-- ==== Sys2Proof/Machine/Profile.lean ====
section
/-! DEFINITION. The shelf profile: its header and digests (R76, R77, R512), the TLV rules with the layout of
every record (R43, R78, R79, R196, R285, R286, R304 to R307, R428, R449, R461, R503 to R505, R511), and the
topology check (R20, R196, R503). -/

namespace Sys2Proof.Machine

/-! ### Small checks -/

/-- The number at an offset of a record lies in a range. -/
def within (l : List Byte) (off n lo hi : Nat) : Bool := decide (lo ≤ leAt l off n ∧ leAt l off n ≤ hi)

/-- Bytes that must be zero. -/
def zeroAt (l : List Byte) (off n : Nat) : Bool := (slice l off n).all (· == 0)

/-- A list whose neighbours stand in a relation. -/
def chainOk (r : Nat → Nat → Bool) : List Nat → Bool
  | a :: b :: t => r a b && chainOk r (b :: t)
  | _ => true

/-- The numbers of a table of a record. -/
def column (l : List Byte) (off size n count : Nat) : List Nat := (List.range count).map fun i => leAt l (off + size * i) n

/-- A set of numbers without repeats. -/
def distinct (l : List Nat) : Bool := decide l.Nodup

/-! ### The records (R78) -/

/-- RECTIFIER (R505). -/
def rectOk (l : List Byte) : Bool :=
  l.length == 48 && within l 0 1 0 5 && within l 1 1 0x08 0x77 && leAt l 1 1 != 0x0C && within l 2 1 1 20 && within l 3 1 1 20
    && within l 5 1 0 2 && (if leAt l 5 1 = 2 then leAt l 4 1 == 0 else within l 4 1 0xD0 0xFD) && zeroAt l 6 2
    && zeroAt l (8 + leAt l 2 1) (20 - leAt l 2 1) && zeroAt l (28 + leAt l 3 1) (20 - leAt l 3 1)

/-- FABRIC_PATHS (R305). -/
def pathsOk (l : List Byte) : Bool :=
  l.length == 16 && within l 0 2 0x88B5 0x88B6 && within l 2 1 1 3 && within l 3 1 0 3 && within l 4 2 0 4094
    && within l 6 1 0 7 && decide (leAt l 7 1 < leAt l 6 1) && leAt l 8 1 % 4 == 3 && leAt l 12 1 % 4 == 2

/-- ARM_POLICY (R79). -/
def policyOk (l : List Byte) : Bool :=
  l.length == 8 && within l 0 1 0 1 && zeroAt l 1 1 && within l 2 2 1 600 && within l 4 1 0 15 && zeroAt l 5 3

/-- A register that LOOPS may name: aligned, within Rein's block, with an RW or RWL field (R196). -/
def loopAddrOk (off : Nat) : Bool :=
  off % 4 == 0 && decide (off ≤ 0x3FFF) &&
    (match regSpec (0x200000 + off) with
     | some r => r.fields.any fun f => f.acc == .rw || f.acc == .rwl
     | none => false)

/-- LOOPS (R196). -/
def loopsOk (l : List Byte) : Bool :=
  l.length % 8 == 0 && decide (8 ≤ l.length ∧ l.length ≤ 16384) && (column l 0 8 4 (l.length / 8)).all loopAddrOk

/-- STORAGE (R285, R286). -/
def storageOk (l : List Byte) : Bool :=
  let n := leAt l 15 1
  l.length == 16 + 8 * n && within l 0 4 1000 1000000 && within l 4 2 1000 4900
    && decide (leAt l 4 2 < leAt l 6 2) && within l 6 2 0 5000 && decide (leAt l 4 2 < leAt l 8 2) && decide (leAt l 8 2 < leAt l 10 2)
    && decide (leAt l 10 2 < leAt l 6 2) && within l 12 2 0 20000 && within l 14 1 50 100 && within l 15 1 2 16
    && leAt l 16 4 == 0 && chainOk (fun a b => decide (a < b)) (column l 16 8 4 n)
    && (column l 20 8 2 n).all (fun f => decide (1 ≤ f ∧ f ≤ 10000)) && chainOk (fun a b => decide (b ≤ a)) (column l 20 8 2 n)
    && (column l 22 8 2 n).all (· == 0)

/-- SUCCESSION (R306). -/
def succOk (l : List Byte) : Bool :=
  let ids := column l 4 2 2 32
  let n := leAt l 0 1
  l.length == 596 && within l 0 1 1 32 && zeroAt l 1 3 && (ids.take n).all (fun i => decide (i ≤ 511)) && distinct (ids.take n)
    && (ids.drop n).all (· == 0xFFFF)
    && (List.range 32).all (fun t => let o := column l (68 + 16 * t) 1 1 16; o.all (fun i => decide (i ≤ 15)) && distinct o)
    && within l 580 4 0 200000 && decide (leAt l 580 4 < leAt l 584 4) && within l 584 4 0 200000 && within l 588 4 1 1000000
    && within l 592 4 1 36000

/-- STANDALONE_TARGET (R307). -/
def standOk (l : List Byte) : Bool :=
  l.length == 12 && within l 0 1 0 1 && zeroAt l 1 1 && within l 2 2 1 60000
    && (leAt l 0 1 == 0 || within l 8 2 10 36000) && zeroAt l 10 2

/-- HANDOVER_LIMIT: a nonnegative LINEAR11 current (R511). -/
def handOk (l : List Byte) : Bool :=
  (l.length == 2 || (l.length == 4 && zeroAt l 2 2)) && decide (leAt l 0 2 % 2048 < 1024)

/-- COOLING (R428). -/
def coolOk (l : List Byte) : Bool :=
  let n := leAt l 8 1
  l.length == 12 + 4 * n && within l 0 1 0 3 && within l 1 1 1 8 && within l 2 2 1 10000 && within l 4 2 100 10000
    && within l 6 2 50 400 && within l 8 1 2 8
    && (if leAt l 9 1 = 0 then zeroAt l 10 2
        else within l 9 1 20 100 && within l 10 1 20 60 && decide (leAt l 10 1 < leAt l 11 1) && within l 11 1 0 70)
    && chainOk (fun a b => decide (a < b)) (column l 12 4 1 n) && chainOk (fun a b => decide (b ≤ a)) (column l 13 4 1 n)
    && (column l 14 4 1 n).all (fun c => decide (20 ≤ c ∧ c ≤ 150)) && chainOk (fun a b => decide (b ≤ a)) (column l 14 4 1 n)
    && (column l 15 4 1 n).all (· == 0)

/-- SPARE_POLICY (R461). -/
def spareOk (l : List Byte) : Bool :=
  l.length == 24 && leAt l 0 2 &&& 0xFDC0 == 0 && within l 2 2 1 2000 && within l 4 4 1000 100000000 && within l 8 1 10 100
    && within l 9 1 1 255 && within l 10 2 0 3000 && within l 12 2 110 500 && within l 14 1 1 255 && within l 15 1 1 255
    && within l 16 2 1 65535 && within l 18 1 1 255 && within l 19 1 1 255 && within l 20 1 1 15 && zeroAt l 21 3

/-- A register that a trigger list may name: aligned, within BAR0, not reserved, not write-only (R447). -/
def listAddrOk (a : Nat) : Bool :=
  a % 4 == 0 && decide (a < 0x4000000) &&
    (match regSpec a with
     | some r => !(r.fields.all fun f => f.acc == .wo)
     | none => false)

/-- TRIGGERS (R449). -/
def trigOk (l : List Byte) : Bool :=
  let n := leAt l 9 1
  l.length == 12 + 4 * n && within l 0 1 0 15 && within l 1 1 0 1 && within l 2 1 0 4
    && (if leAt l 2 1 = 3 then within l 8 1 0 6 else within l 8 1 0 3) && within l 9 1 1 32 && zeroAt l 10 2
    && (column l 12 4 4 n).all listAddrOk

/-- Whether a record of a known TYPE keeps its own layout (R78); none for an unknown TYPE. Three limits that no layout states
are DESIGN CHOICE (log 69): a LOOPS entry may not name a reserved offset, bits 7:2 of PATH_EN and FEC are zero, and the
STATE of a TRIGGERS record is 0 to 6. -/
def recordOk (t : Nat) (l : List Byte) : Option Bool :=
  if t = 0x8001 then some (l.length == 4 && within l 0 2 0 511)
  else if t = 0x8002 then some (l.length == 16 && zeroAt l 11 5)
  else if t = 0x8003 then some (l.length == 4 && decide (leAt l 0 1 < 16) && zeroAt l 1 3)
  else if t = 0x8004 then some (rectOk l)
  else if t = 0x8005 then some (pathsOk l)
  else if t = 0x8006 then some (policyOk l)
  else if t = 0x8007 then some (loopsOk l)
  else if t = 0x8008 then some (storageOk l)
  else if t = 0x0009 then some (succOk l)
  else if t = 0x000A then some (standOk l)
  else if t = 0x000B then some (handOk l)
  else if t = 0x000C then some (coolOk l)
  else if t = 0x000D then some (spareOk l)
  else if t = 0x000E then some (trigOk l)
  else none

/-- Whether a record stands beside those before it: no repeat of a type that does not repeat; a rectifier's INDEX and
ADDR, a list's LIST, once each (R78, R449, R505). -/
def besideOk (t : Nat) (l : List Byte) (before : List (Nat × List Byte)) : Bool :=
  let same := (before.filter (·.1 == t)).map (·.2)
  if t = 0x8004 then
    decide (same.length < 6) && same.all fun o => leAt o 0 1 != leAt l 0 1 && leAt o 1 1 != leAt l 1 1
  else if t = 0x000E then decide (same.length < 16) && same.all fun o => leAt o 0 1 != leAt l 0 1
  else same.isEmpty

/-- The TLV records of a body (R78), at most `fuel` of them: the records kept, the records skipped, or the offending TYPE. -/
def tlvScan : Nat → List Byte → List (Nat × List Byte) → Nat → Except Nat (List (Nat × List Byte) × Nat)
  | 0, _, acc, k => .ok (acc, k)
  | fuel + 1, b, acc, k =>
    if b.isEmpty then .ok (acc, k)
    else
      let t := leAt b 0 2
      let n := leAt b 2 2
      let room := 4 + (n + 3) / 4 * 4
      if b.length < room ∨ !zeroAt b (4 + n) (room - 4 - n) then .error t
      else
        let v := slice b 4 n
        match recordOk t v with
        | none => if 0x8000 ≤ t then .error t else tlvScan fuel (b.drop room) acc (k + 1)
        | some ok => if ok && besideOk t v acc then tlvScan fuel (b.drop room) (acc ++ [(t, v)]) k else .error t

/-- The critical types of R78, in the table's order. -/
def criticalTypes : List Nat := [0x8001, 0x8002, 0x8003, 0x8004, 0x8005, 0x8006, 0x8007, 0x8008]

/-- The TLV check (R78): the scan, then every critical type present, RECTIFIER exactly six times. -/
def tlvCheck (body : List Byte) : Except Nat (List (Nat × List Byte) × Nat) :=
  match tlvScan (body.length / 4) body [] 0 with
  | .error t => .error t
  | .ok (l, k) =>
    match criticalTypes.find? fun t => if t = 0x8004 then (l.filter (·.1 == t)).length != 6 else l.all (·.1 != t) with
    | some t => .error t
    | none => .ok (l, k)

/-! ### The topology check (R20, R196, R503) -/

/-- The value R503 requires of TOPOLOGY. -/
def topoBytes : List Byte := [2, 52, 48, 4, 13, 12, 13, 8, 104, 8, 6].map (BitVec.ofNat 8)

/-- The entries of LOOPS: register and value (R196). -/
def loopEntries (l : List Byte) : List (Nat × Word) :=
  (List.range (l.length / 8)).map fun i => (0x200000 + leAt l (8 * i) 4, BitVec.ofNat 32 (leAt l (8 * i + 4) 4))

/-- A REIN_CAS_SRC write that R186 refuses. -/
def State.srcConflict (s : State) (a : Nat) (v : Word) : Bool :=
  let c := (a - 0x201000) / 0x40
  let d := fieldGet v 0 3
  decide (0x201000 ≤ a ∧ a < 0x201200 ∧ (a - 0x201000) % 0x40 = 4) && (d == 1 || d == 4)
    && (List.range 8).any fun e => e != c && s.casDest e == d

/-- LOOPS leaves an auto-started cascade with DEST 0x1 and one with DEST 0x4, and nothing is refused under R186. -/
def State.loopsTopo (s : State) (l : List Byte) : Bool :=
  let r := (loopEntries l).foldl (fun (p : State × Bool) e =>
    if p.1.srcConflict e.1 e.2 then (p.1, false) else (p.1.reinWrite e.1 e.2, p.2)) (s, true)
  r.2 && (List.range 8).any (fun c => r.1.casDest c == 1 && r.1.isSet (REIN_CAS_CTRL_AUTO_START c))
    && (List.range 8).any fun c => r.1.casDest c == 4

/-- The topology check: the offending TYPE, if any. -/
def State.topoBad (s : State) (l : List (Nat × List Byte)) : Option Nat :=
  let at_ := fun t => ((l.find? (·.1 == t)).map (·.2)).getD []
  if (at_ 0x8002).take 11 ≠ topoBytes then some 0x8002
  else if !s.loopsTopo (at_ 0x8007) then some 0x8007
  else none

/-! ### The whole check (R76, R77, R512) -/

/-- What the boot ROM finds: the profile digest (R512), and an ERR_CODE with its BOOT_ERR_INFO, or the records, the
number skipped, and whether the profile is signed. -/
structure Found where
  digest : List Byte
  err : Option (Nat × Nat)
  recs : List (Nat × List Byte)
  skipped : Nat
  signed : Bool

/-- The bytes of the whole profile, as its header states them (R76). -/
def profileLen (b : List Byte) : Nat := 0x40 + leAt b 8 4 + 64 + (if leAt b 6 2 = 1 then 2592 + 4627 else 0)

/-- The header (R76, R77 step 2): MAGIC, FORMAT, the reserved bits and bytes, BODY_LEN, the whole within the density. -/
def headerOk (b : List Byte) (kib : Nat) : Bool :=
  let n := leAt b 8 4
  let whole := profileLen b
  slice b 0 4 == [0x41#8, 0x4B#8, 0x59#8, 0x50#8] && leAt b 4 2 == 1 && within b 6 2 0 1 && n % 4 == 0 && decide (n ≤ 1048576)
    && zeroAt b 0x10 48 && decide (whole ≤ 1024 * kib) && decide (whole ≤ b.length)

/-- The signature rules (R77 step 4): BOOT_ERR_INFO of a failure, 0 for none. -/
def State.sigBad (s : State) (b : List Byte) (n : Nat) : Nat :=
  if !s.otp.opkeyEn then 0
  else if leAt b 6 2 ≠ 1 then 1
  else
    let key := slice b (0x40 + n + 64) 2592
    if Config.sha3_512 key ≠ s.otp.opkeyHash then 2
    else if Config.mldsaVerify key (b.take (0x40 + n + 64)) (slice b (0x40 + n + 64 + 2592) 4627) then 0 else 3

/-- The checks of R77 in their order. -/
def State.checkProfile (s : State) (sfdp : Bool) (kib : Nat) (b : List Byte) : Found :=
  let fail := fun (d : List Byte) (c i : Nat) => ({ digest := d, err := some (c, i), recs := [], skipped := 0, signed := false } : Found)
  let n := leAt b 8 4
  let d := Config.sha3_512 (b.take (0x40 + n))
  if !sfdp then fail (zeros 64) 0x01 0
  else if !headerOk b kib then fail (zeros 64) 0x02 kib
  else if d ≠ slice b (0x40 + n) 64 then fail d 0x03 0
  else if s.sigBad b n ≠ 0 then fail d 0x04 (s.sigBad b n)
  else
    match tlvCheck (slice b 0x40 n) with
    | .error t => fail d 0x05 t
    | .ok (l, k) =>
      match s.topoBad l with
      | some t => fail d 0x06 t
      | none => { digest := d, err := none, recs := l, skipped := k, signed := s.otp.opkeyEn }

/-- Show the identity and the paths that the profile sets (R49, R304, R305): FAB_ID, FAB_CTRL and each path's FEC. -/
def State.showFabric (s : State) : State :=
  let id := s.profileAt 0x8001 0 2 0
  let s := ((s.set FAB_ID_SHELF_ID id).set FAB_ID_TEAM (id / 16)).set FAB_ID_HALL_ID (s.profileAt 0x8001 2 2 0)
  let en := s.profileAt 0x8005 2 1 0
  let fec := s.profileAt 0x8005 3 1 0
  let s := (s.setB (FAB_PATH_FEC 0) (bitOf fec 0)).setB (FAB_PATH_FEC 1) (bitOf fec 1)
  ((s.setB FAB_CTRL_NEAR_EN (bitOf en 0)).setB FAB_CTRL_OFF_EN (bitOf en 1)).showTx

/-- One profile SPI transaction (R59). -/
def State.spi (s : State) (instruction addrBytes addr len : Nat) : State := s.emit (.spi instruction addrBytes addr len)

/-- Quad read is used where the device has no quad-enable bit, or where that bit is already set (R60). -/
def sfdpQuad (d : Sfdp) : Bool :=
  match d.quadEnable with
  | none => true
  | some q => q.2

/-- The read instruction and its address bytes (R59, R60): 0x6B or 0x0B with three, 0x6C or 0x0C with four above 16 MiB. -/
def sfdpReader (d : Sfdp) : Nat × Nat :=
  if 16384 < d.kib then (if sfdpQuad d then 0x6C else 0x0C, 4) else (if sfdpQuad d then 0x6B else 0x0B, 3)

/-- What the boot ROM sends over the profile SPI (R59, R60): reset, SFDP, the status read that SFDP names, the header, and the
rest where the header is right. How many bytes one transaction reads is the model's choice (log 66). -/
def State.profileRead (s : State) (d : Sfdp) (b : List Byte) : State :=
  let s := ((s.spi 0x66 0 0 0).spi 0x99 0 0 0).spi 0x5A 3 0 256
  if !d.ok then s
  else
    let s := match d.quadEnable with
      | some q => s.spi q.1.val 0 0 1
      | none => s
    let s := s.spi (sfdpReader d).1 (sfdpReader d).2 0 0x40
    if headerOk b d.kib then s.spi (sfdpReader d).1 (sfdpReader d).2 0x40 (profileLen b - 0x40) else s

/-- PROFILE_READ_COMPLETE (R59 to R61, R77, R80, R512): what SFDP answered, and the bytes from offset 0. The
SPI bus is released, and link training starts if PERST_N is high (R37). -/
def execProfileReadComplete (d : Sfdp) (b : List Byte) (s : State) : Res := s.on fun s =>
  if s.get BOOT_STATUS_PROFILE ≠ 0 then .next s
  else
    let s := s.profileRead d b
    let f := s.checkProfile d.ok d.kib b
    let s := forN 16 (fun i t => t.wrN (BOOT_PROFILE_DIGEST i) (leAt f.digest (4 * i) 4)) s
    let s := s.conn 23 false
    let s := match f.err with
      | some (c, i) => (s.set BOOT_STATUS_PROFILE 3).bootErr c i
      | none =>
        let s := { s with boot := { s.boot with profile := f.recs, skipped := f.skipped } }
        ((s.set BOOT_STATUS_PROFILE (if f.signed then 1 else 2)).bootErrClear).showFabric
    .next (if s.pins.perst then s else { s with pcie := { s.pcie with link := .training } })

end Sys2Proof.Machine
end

_TASK BRIEF_: Find each line in the records holding the string "states" and show it.

_FINISHED EXERCISE_:
/-- Whether a record of a known TYPE keeps its own layout (R78); none for an unknown TYPE. Three limits that no layout states
/-- The bytes of the whole profile, as its header states them (R76). -/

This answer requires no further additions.